Local ablative therapies and loco-regional therapies are being increasingly used for the purpose of providing local control of primary liver tumors and liver metastases while sparing normal liver tissue. In this manuscript, literature on the use of fluorodeoxyglucose positron emission tomography (FDG PET) to monitor local and loco-regional treatment for hepatocellular carcinoma (HCC) and liver metastases, mainly limited to radiofrequency ablation (RFA) and selective internal radiation therapy (SIRT) is reviewed. Available data obtained primarily in secondary liver tumors and to a lesser extent in HCC support the notion that FDG PET performed early after RFA provides additional information about the efficacy of local tumor ablation by differentiating post-treatment changes from residual or recurrent malignant tumor.

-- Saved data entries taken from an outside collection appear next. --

-- ==== Sys2Proof/Laws/Walks.lean ====
section
/-! SUPPORT. How to reason about a walk of the hold queue and about the flush: what one judgement keeps,
the whole re-evaluation keeps. -/

namespace Sys2Proof.Machine

variable {P : State → Prop}

/-- What each operation of a list keeps, the run over the list keeps. -/
theorem foldl_keeps {α : Type} {f : State → α → State} (h : ∀ t a, P t → P (f t a)) (l : List α)
    {s : State} (hs : P s) : P (l.foldl f s) := by
  induction l generalizing s with
  | nil => exact hs
  | cons a l ih => exact ih (h s a hs)

theorem walkOnce_keeps (h : ∀ n t, P t → P (judgeEntry n t)) {s : State} (hs : P s) :
    P (walkOnce s) := foldl_keeps (fun t n => h n t) _ hs

theorem walks_keeps (h : ∀ n t, P t → P (judgeEntry n t)) (fuel : Nat) {s : State} (hs : P s) :
    P (walks fuel s) := by
  induction fuel generalizing s with
  | zero => exact hs
  | succ fuel ih =>
    unfold walks
    split
    · exact ih (walkOnce_keeps h hs)
    · exact walkOnce_keeps h hs

theorem rewalk_keeps (h : ∀ n t, P t → P (judgeEntry n t)) {s : State} (hs : P s) :
    P (rewalk s) := walks_keeps h _ hs

/-! ### Probe requests (R96 to R98) -/

theorem line_beginProbe (n : LineId) (resume : Option Nat) (s : State) :
    (beginProbe n resume s).line n = { s.line n with probeWaiting := false } :=
  line_modLine_self n (fun l => { l with probeWaiting := false }) s

theorem line_joinProbe (n : LineId) (s : State) :
    (joinProbe n s).line n = { s.line n with probeWaiting := true } :=
  line_modLine_self n (fun l => { l with probeWaiting := true }) s

/-- The line whose request is taken has an entry, and its request waits. -/
theorem lowestAsked_some {s : State} {m : LineId} (h : lowestAsked s = some m) :
    (s.line m).probeWaiting = true ∧ (s.entry m).isSome = true := by
  have := List.find?_some h
  rwa [Bool.and_eq_true] at this

theorem takeProbes_of_empty {s : State} (h : s.queue = []) : takeProbes s = s := by
  unfold takeProbes
  split
  · rename_i m hm
    have := (lowestAsked_some hm).2
    simp [State.entry, h] at this
  · rfl

/-- What a request of a line with an entry keeps, the taking of the requests keeps. -/
theorem takeProbes_keeps {s : State} (h : ∀ m, (s.entry m).isSome = true → P (requestProbe m s))
    (hs : P s) : P (takeProbes s) := by
  unfold takeProbes
  split
  · rename_i m hm
    exact h m (lowestAsked_some hm).2
  · exact hs

/-- What one judgement and one probe request keep, the re-evaluation keeps. -/
theorem reevaluate_keeps (h : ∀ n t, P t → P (judgeEntry n t)) (hp : ∀ n t, P t → P (requestProbe n t))
    {s : State} (hs : P s) : P (reevaluate s) :=
  have hw := rewalk_keeps h hs
  takeProbes_keeps (fun m _ => hp m _ hw) hw

/-- An empty queue has nothing to judge. -/
theorem reevaluate_of_empty {s : State} (h : s.queue = []) : reevaluate s = s := by
  have : rewalk s = s := by simp [rewalk, walks, walkOnce, h]
  unfold reevaluate
  rw [this, takeProbes_of_empty h]

theorem reevaluateChanged_keeps {old s : State} (h : ∀ t, P t → P (reevaluate t)) (hs : P s) :
    P (reevaluateChanged old s) :=
  eachLine_keeps (fun _ t ht => by split; exacts [ht, h t ht]) hs

theorem reevaluateChanged_of_empty {s : State} (h : s.queue = []) (old : State) :
    reevaluateChanged old s = s :=
  reevaluateChanged_keeps (P := fun t => t = s) (fun t e => by rw [e]; exact reevaluate_of_empty h) rfl

theorem reevaluateChanged_of_same {old s : State} (h : ∀ n, (s.line n).state = (old.line n).state) :
    reevaluateChanged old s = s :=
  eachLine_keeps (P := fun t => t = s) (fun n _ e => by rw [if_pos (h n)]; exact e) rfl

/-- What each ending keeps, the flush keeps. -/
theorem flush_keeps (he : ∀ e t, P t → P (endEntry .flushed e t)) (hb : ∀ t, P t → P (askBerth t))
    {s : State} (hs : P s) : P (flush s) := by
  unfold flush
  split
  · exact hs
  · exact hb _ (foldl_keeps (fun t e => he e t) _ hs)

end Sys2Proof.Machine
end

In addition, FDG PET was shown to have an added value for the detection of tumor recurrence. Thus, FDG PET imaging may not only improve treatment evaluation but also provide an opportunity for early re-intervention following RFA. Potential problems that might occur when using FDG PET for the purpose of evaluation of RFA are false negative results due to partial volume effect when dealing with small lesions (<1 cm) or due to diabetes and false positive results due to abscess formation. Larger studies are warranted to confirm these promising


With regard to SIRT, several studies, almost exclusively performed in patients suffering from liver metastases, have addressed the feasibility of using FDG PET for the assessment and quantification of metabolic response of SIRT with (90)Y-microspheres. These studies consistently show that traditional morphological imaging, computed tomography/magnetic resonance imaging, is insensitive in monitoring response, owing to the presence of necrosis, edema, hemorrhage and cystic changes, when compared to metabolic imaging. Thus, in view of the lack of reliability of tumor markers and/or the potential for delineating the presence of extra-hepatic metastatic cancers in these patients, when confirmed by additional studies, FDG PET may prove to be an excellent adjunct for assessing response following SIRT of liver metastases.